> **TASK ITEM**: Each record below should be written out again exactly.

[Dataset entries]
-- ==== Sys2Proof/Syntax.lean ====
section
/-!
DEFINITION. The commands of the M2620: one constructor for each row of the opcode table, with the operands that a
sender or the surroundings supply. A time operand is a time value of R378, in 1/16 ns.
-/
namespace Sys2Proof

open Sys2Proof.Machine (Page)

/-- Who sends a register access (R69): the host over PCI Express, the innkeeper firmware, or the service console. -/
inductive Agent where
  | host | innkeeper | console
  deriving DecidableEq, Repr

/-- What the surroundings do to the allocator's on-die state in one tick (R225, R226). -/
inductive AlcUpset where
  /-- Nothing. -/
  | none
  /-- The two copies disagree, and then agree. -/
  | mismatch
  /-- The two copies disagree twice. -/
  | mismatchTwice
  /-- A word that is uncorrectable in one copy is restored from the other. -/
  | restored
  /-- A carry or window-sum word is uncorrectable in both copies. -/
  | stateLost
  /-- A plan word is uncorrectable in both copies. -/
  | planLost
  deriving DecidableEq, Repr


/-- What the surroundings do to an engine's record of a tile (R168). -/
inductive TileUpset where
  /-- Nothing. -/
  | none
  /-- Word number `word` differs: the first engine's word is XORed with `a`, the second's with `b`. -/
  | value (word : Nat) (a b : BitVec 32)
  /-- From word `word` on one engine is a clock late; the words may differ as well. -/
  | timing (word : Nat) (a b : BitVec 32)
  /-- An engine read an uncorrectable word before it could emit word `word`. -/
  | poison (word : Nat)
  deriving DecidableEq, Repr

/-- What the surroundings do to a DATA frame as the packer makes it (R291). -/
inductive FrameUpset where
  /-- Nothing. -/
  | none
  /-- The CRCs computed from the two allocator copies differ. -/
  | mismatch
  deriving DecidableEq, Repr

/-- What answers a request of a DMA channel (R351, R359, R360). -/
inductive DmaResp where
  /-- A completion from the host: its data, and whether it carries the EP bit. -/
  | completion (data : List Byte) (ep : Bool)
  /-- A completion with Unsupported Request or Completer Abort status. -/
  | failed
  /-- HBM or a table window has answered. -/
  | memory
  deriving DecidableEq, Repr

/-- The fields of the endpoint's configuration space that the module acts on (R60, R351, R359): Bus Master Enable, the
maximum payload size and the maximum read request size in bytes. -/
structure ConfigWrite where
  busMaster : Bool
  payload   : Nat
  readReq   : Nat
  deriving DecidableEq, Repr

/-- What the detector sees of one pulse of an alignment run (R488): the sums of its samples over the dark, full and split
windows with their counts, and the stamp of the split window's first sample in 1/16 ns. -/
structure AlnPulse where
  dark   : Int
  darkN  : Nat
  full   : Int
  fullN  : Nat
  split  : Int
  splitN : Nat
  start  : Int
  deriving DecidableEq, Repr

> **SOLUTION**:
-- ==== Sys2Proof/Syntax.lean ====
section
/-!
DEFINITION. The commands of the M2620: one constructor for each row of the opcode table, with the operands that a
sender or the surroundings supply. A time operand is a time value of R378, in 1/16 ns.
-/
namespace Sys2Proof

open Sys2Proof.Machine (Page)

/-- Who sends a register access (R69): the host over PCI Express, the innkeeper firmware, or the service console. -/
inductive Agent where
  | host | innkeeper | console
  deriving DecidableEq, Repr

/-- What the surroundings do to the allocator's on-die state in one tick (R225, R226). -/
inductive AlcUpset where
  /-- Nothing. -/
  | none
  /-- The two copies disagree, and then agree. -/
  | mismatch
  /-- The two copies disagree twice. -/
  | mismatchTwice
  /-- A word that is uncorrectable in one copy is restored from the other. -/
  | restored
  /-- A carry or window-sum word is uncorrectable in both copies. -/
  | stateLost
  /-- A plan word is uncorrectable in both copies. -/
  | planLost
  deriving DecidableEq, Repr


/-- What the surroundings do to an engine's record of a tile (R168). -/
inductive TileUpset where
  /-- Nothing. -/
  | none
  /-- Word number `word` differs: the first engine's word is XORed with `a`, the second's with `b`. -/
  | value (word : Nat) (a b : BitVec 32)
  /-- From word `word` on one engine is a clock late; the words may differ as well. -/
  | timing (word : Nat) (a b : BitVec 32)
  /-- An engine read an uncorrectable word before it could emit word `word`. -/
  | poison (word : Nat)
  deriving DecidableEq, Repr

/-- What the surroundings do to a DATA frame as the packer makes it (R291). -/
inductive FrameUpset where
  /-- Nothing. -/
  | none
  /-- The CRCs computed from the two allocator copies differ. -/
  | mismatch
  deriving DecidableEq, Repr

/-- What answers a request of a DMA channel (R351, R359, R360). -/
inductive DmaResp where
  /-- A completion from the host: its data, and whether it carries the EP bit. -/
  | completion (data : List Byte) (ep : Bool)
  /-- A completion with Unsupported Request or Completer Abort status. -/
  | failed
  /-- HBM or a table window has answered. -/
  | memory
  deriving DecidableEq, Repr

/-- The fields of the endpoint's configuration space that the module acts on (R60, R351, R359): Bus Master Enable, the
maximum payload size and the maximum read request size in bytes. -/
structure ConfigWrite where
  busMaster : Bool
  payload   : Nat
  readReq   : Nat
  deriving DecidableEq, Repr

/-- What the detector sees of one pulse of an alignment run (R488): the sums of its samples over the dark, full and split
windows with their counts, and the stamp of the split window's first sample in 1/16 ns. -/
structure AlnPulse where
  dark   : Int
  darkN  : Nat
  full   : Int
  fullN  : Nat
  split  : Int
  splitN : Nat
  start  : Int
  deriving DecidableEq, Repr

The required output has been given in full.